第45章 小村姑也能让爹味总裁控制欲爆发吗?【二合……

没有人会怀疑罗光霁说谎。

作为和罗光霁从小一起长大的另外三个人,他们就算是怀疑罗光霁未来有一天可能会变白,都不会怀疑罗光霁说谎。

因为他实在是聪明得有点傻了,傻到他脑子里的那根筋比尺子还直,他根本就不懂得什么叫绕弯。

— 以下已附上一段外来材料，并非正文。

-- ==== Sys2Proof/Tests/Slice0.lean ====
section
/-! SUPPORT. Tests of the model on small states, with expected results from the text of the specification, and for each statement
with hypotheses a state and operands that meet them together. -/

-- One test after another: many at a time would need a thread stack each.
set_option Elab.async false

namespace Sys2Proof.Tests

open Sys2Proof.Machine

/-! ## Small states -/

/-- A sequencer, a Hazia core, and instructions without prefixes. -/
def c0 : CoreId := .sycen 0 0
def h0 : CoreId := .hazia 0
def px : Pfx := Pfx.plain

/-- A running core at machine level, with the values of reset besides. -/
def k0 : Core := { Core.reset with st := .run }

/-- The same at another level, with interrupts unmasked. -/
def kAt (l : Level) : Core := { k0 with status := { k0.status with pl := l, gm := false } }

/-- A module with every domain powered, and one core. -/
def on : State := { State.reset with power := { Power.reset with domains := 1023, step := 5 } }
def withCore (k : Core) : State := { on with cores := [(0, k)] }
def s0 : State := withCore k0

/-- The same with a Hazia core. -/
def withHazia (k : Core) : State := { on with cores := [(96, k)] }

/-- The same with a segment over the first 4 GiB and one page translated, to tier 1 at 4000_0000h. -/
def e0 : Etu := { Etu.reset with
  maint := false
  ctxs := [(0, { segCount := 1, base := 0 })]
  segs := [(0, { base := 0, limit := 0xFFFFFFFF, r := true, w := true, x := true })]
  tlb := [{ ctx := 0, level := 1, vpage := 0, frame := 0x40000000, ro := false }] }
/-- The same with the page at another frame. -/
def mappedTo (frame : Nat) (k : Core) : State :=
  { withCore k with etus := [(0, { e0 with tlb := [{ ctx := 0, level := 1, vpage := 0, frame := frame, ro := false }] })] }
def mapped (k : Core) : State := { withCore k with etus := [(0, e0)] }

/-- A line that the L1 D of the sequencer holds in a state. -/
def held (s : State) (line : Nat) (st : LineState) : State := s.setLine (.l1d c0) line { CacheLine.reset with st := st }

/-- What the tests read back from a command's outcome. -/
def after (c : Instr) (s : State) : State :=
  match exec c s with
  | .next t => t
  | _ => s

theorem runs_of {s : State} {c : CoreId} {p : Pfx} {sh : Shape} (h : (s.executes c && !sh.illegal c p (s.core c)) = true) :
    Runs s c p sh := by
  simp only [Bool.and_eq_true, Bool.not_eq_true'] at h
  exact h

/-! ## Ill-formed commands -/

theorem test_illImmediate : (Instr.addi c0 px 0 0 0x10000).ill = some .immediate := by decide
theorem test_illLength : (Instr.dramLineWrite 0 [0]).ill = some .length := by decide
theorem test_illRange : (Instr.loadWindowWrite 0x400000 [0]).ill = some .range := by decide
theorem test_illUnit : (Instr.func ⟨0, .lze⟩ none).ill = some .unit := by decide
theorem test_illAcceptsWidest : (Instr.addi c0 px 0 0 0xFFFF).wf = true := by decide
theorem test_illAcceptsExtended : (Instr.addi c0 { px with ext := .bytes8 } 0 0 0x10000).wf = true := by decide

/-! ## The queue (log entry 1) -/

theorem test_stepRunsFront : step { s0 with pending := [.sictlClear, .powerOn] } = exec .sictlClear { s0 with pending := [.powerOn] } := rfl
theorem test_stepIdles : step s0 = .next s0.tetherTick := rfl
/-- 17 R417: the head of the slow queue is executed. -/
theorem test_stepSlowQueue :
    step { s0 with mgmt := { s0.mgmt with slow := [(0, .sessionInit false 0 [] [] [])] } }
      = exec (.sessionInit false 0 [] [] []) { s0 with mgmt := { s0.mgmt with resumed := true } } := rfl
theorem test_noWordSpells : decodeTableWord 32 0 = none := by decide
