-- ==== Sys2Proof/Word.lean ====
section
/-! DEFINITION. The word types of the NB-740 (00_scope.md section 5). -/

namespace Sys2Proof

/-- A byte of a frame or of the configuration image. -/
abbrev Byte := BitVec 8

/-- A 16-bit count, distance, time or field. -/
abbrev Word := BitVec 16

/-- A position: a tach count, 0..65535, which wraps (R1, R3). -/
abbrev Pos := BitVec 16

/-- A return code: twelve hexadecimal digits, D0 in the top four bits (section 3.1). -/
abbrev Code := BitVec 48

/-- An account reference: the nine digits D2 to D10 (section 3.1). -/
abbrev Account := BitVec 36

/-- A station number (R7). -/
abbrev Station := BitVec 4

end Sys2Proof
end

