-- ==== Sys2Proof/Machine/Tach.lean ====
section
/-! DEFINITION. The Tach Unit (R1, R9 to R15) and the microsecond of the timebase (R6). -/

namespace Sys2Proof.Machine

/-- An interval enters in place of the oldest (R9, R10). -/
def TachRing.push (r : TachRing) (x : Word) : TachRing := ⟨r.s1, r.s2, r.s3, r.s4, r.s5, r.s6, r.s7, x⟩

/-- The sum of the eight intervals. -/
def TachRing.sum (r : TachRing) : Nat :=
  r.s0.toNat + r.s1.toNat + r.s2.toNat + r.s3.toNat + r.s4.toNat + r.s5.toNat + r.s6.toNat + r.s7.toNat

/-- P8: the sum, saturating at 65535 (R10). -/
def formP8 (r : TachRing) : Word := BitVec.ofNat 16 (min 65535 r.sum)

/-- A counted TACH edge (R1, R9, R10). -/
def TachUnit.edge (t : TachUnit) : TachUnit :=
  let ring := t.ring.push (if t.elapsed = 0 then 1 else t.elapsed)
  { count := t.count + 1, ring := ring, p8 := formP8 ring, elapsed := 0 }

/-- A stall: every slot and P8 become 65535, the counter stays saturated (R11). -/
def TachUnit.stall (t : TachUnit) : TachUnit :=
  { t with ring := ⟨65535, 65535, 65535, 65535, 65535, 65535, 65535, 65535⟩, p8 := 65535 }

/-- The fire advance (R13, R14): the quotient rounded up, bounded by ADV_MAX. -/
def fireAdvance (p8 latency advMax : Word) : Word :=
  BitVec.ofNat 16 (min advMax.toNat ((8 * latency.toNat + p8.toNat - 1) / p8.toNat))

/-- One µs of a drive's timers (R126, R127). -/
def Drive.tick : Drive → Drive
  | .off => .off
  | .pulling timer => .pulling (countDown timer)
  | .holding on left => .holding on (countDown left)

/-- One tick of the timebase, outside RESET (R6): the elapsed-time counter rises (R9), the timers of the drives run. -/
def State.tick (s : State) : State :=
  if s.runState = .reset then s
  else
    { s with
      tach := { s.tach with elapsed := satInc s.tach.elapsed },
      pockets := s.pockets.map (fun p => { p with drive := p.drive.tick }) }

/-- TACH_EDGE (R1, R9, R10): counted in every run state but RESET. -/
def execTachEdge (s : State) : Host.Outcome State Fault Refusal :=
  if s.runState = .reset then .next s else .next { s with tach := s.tach.edge }

/-- TACH_STALL (R11): the elapsed-time counter stands at 65535. DEDUCED (log 25): a stall that comes together with a TACH
edge is taken first or not at all, by the queue's order, and the ring is what the order taken gives; P8 is 65535 either way. -/
def execTachStall (s : State) : Host.Outcome State Fault Refusal :=
  if s.runState ≠ .reset ∧ s.tach.elapsed = 65535 then .next { s with tach := s.tach.stall } else .next s

end Sys2Proof.Machine
end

而也正是因为知道罗光霁不可能说谎,卢嘉木就更崩溃了。他这时候连话也说不出来了,看着林满杏窝在腿上的阿比西尼亚猫,他只想让林满杏立刻起来,换他上去。

但是他无声的崩溃,却没有让场上的其他人放过他。

罗光霁:“我本来想喊你,但是我以为它要去找你,我就没喊。我没想到它是要找她。”

卢嘉木:“……”

应元白:“就是啊卢嘉木,你好歹也看一下你那只猫啊,你看它像是被人强迫的样子吗?它明显就是不想跟你走好吧?”

卢嘉木:“……”

于景焕:“哦对,我还没来得及说,林满杏她以前养过很多小猫小狗,她很招它们喜欢,所以你的那只阿西——你的Holiday喜欢她是很正常的事情。”

听到这里,卢嘉木彻底忍不下去了。

“于景焕你给我闭嘴,Holiday它怎么可能喜欢这个村姑?”

见状,应元白不由地幸灾乐祸起来,他指着应元白,模仿着贾子丹的表情包,他笑了:“啊哦,卢嘉木他破防了。”

“应元白,你也闭嘴!”卢嘉木一听他拱火的声音就来气,朝着应元白骂了一声后,接着就又尝试把林满杏怀里那只属于他的猫抱走。

“Holiday,走,我们走,我们回家。”

只是那猫却依旧没有给自己的主人面子,它抬手给了卢嘉木一个猫猫拳后,接着就又往林满杏怀里缩。

应元白摇头唏嘘了两声后,他及时补刀:“卢嘉木,很显然,你的猫准备给自己换一个主人了。”

卢嘉木很想骂人,但他最后还是忍住了。因为他现在有更重要的问题要思考……他绝对不相信Holiday竟然会喜欢别人!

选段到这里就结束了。